Exact repetition is required: output every record in full.
--- DATA TO USE ---
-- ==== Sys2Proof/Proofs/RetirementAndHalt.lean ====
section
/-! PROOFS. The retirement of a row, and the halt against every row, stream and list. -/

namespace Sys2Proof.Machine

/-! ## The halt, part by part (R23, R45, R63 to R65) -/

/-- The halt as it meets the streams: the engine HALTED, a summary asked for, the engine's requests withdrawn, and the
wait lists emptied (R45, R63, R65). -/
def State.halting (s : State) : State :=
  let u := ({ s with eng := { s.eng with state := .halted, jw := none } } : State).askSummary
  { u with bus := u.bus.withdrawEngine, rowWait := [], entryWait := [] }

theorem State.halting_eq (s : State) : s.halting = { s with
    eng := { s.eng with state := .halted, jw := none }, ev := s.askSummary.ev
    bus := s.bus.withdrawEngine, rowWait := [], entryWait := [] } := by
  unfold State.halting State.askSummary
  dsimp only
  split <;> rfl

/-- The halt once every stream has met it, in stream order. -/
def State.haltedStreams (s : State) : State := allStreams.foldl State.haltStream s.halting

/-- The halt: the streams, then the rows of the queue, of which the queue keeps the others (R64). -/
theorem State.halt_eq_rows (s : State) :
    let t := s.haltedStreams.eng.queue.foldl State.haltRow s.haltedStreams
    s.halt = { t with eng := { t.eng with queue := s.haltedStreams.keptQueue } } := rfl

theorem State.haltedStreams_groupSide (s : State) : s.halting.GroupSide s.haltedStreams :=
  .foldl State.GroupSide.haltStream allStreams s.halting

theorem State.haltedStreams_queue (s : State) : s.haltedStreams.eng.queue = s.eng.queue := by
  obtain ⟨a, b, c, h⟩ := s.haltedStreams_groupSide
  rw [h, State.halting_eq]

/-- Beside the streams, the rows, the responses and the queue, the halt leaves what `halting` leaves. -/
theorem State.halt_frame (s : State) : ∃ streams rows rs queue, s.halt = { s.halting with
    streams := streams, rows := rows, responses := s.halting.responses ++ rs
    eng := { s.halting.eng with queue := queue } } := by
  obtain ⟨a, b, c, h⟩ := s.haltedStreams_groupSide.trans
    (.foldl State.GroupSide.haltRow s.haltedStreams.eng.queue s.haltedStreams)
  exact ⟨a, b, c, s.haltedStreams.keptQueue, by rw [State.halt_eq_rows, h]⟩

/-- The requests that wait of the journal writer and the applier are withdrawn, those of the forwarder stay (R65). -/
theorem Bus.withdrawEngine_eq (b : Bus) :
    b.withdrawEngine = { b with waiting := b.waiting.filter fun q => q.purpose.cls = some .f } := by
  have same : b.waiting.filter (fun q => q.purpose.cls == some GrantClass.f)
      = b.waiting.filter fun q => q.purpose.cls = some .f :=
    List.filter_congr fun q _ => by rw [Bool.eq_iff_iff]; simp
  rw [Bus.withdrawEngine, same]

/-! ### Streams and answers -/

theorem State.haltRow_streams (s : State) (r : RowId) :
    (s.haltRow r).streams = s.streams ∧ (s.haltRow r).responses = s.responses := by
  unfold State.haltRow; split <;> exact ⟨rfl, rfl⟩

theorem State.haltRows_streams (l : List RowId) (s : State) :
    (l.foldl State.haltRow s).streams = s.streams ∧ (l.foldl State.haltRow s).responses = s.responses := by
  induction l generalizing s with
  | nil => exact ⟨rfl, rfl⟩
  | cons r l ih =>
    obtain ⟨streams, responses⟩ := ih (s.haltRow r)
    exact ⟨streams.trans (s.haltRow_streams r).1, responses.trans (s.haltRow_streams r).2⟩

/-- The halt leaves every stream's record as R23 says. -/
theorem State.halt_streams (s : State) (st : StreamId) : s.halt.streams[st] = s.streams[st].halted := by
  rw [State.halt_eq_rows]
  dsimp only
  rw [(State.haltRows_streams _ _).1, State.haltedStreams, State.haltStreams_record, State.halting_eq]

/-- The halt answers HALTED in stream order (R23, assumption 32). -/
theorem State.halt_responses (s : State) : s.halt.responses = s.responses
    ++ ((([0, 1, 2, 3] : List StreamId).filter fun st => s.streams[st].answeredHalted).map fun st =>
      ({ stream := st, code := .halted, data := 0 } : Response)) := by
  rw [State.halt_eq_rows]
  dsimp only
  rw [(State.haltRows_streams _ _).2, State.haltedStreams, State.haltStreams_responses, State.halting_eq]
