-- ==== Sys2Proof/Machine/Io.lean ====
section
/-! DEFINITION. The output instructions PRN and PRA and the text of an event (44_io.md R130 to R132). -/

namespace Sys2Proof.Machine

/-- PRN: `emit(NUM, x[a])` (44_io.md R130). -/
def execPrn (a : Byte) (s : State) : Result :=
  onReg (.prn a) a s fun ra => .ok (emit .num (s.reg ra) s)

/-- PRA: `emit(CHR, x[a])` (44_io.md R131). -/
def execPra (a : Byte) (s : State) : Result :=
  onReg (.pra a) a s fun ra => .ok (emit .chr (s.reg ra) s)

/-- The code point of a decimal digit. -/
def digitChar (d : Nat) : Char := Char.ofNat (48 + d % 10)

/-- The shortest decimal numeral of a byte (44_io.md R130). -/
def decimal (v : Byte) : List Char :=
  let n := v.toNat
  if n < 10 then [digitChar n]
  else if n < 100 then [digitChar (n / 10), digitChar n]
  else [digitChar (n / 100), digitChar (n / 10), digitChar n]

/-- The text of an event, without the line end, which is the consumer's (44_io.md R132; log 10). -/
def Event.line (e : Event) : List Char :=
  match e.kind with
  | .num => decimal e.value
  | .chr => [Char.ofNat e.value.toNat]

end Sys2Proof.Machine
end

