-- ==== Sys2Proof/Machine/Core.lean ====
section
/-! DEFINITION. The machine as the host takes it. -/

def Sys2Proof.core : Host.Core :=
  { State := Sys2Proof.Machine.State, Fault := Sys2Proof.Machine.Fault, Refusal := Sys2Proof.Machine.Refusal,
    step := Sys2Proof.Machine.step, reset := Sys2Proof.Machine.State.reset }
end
---
ANSWER BOX:
-- ==== Sys2Proof/Proofs/RetirementAndHalt.lean ====
section
/-! PROOFS. The retirement of a row, and the halt against every row, stream and list. -/

namespace Sys2Proof.Machine

/-! ## The halt, part by part (R23, R45, R63 to R65) -/

/-- The halt as it meets the streams: the engine HALTED, a summary asked for, the engine's requests withdrawn, and the
wait lists emptied (R45, R63, R65). -/
def State.halting (s : State) : State :=
  let u := ({ s with eng := { s.eng with state := .halted, jw := none } } : State).askSummary
  { u with bus := u.bus.withdrawEngine, rowWait := [], entryWait := [] }

theorem State.halting_eq (s : State) : s.halting = { s with
    eng := { s.eng with state := .halted, jw := none }, ev := s.askSummary.ev
    bus := s.bus.withdrawEngine, rowWait := [], entryWait := [] } := by
  unfold State.halting State.askSummary
  dsimp only
  split <;> rfl

/-- The halt once every stream has met it, in stream order. -/
def State.haltedStreams (s : State) : State := allStreams.foldl State.haltStream s.halting

/-- The halt: the streams, then the rows of the queue, of which the queue keeps the others (R64). -/
theorem State.halt_eq_rows (s : State) :
    let t := s.haltedStreams.eng.queue.foldl State.haltRow s.haltedStreams
    s.halt = { t with eng := { t.eng with queue := s.haltedStreams.keptQueue } } := rfl

theorem State.haltedStreams_groupSide (s : State) : s.halting.GroupSide s.haltedStreams :=
  .foldl State.GroupSide.haltStream allStreams s.halting

theorem State.haltedStreams_queue (s : State) : s.haltedStreams.eng.queue = s.eng.queue := by
  obtain ⟨a, b, c, h⟩ := s.haltedStreams_groupSide
  rw [h, State.halting_eq]

/-- Beside the streams, the rows, the responses and the queue, the halt leaves what `halting` leaves. -/
theorem State.halt_frame (s : State) : ∃ streams rows rs queue, s.halt = { s.halting with
    streams := streams, rows := rows, responses := s.halting.responses ++ rs
    eng := { s.halting.eng with queue := queue } } := by
  obtain ⟨a, b, c, h⟩ := s.haltedStreams_groupSide.trans
    (.foldl State.GroupSide.haltRow s.haltedStreams.eng.queue s.haltedStreams)
  exact ⟨a, b, c, s.haltedStreams.keptQueue, by rw [State.halt_eq_rows, h]⟩

/-- The requests that wait of the journal writer and the applier are withdrawn, those of the forwarder stay (R65). -/
theorem Bus.withdrawEngine_eq (b : Bus) :
    b.withdrawEngine = { b with waiting := b.waiting.filter fun q => q.purpose.cls = some .f } := by
  have same : b.waiting.filter (fun q => q.purpose.cls == some GrantClass.f)
      = b.waiting.filter fun q => q.purpose.cls = some .f :=
    List.filter_congr fun q _ => by rw [Bool.eq_iff_iff]; simp
  rw [Bus.withdrawEngine, same]

/-! ### Streams and answers -/

theorem State.haltRow_streams (s : State) (r : RowId) :
    (s.haltRow r).streams = s.streams ∧ (s.haltRow r).responses = s.responses := by
  unfold State.haltRow; split <;> exact ⟨rfl, rfl⟩

theorem State.haltRows_streams (l : List RowId) (s : State) :
    (l.foldl State.haltRow s).streams = s.streams ∧ (l.foldl State.haltRow s).responses = s.responses := by
  induction l generalizing s with
  | nil => exact ⟨rfl, rfl⟩
  | cons r l ih =>
    obtain ⟨streams, responses⟩ := ih (s.haltRow r)
    exact ⟨streams.trans (s.haltRow_streams r).1, responses.trans (s.haltRow_streams r).2⟩

/-- The halt leaves every stream's record as R23 says. -/
theorem State.halt_streams (s : State) (st : StreamId) : s.halt.streams[st] = s.streams[st].halted := by
  rw [State.halt_eq_rows]
  dsimp only
  rw [(State.haltRows_streams _ _).1, State.haltedStreams, State.haltStreams_record, State.halting_eq]

/-- The halt answers HALTED in stream order (R23, assumption 32). -/
theorem State.halt_responses (s : State) : s.halt.responses = s.responses
    ++ ((([0, 1, 2, 3] : List StreamId).filter fun st => s.streams[st].answeredHalted).map fun st =>
      ({ stream := st, code := .halted, data := 0 } : Response)) := by
  rw [State.halt_eq_rows]
  dsimp only
  rw [(State.haltRows_streams _ _).2, State.haltedStreams, State.haltStreams_responses, State.halting_eq]
-- ==== Sys2Proof/Machine/Io.lean ====
section
/-! DEFINITION. The output instructions PRN and PRA and the text of an event (44_io.md R130 to R132). -/

namespace Sys2Proof.Machine

/-- PRN: `emit(NUM, x[a])` (44_io.md R130). -/
def execPrn (a : Byte) (s : State) : Result :=
  onReg (.prn a) a s fun ra => .ok (emit .num (s.reg ra) s)

/-- PRA: `emit(CHR, x[a])` (44_io.md R131). -/
def execPra (a : Byte) (s : State) : Result :=
  onReg (.pra a) a s fun ra => .ok (emit .chr (s.reg ra) s)

/-- The code point of a decimal digit. -/
def digitChar (d : Nat) : Char := Char.ofNat (48 + d % 10)

/-- The shortest decimal numeral of a byte (44_io.md R130). -/
def decimal (v : Byte) : List Char :=
  let n := v.toNat
  if n < 10 then [digitChar n]
  else if n < 100 then [digitChar (n / 10), digitChar n]
  else [digitChar (n / 100), digitChar (n / 10), digitChar n]

/-- The text of an event, without the line end, which is the consumer's (44_io.md R132; log 10). -/
def Event.line (e : Event) : List Char :=
  match e.kind with
  | .num => decimal e.value
  | .chr => [Char.ofNat e.value.toNat]

end Sys2Proof.Machine
end

-- ==== Sys2Proof/Machine/Core.lean ====
section
/-! DEFINITION. The machine as the host takes it. -/

def Sys2Proof.core : Host.Core :=
  { State := Sys2Proof.Machine.State, Fault := Sys2Proof.Machine.Fault, Refusal := Sys2Proof.Machine.Refusal,
    step := Sys2Proof.Machine.step, reset := Sys2Proof.Machine.State.reset }
end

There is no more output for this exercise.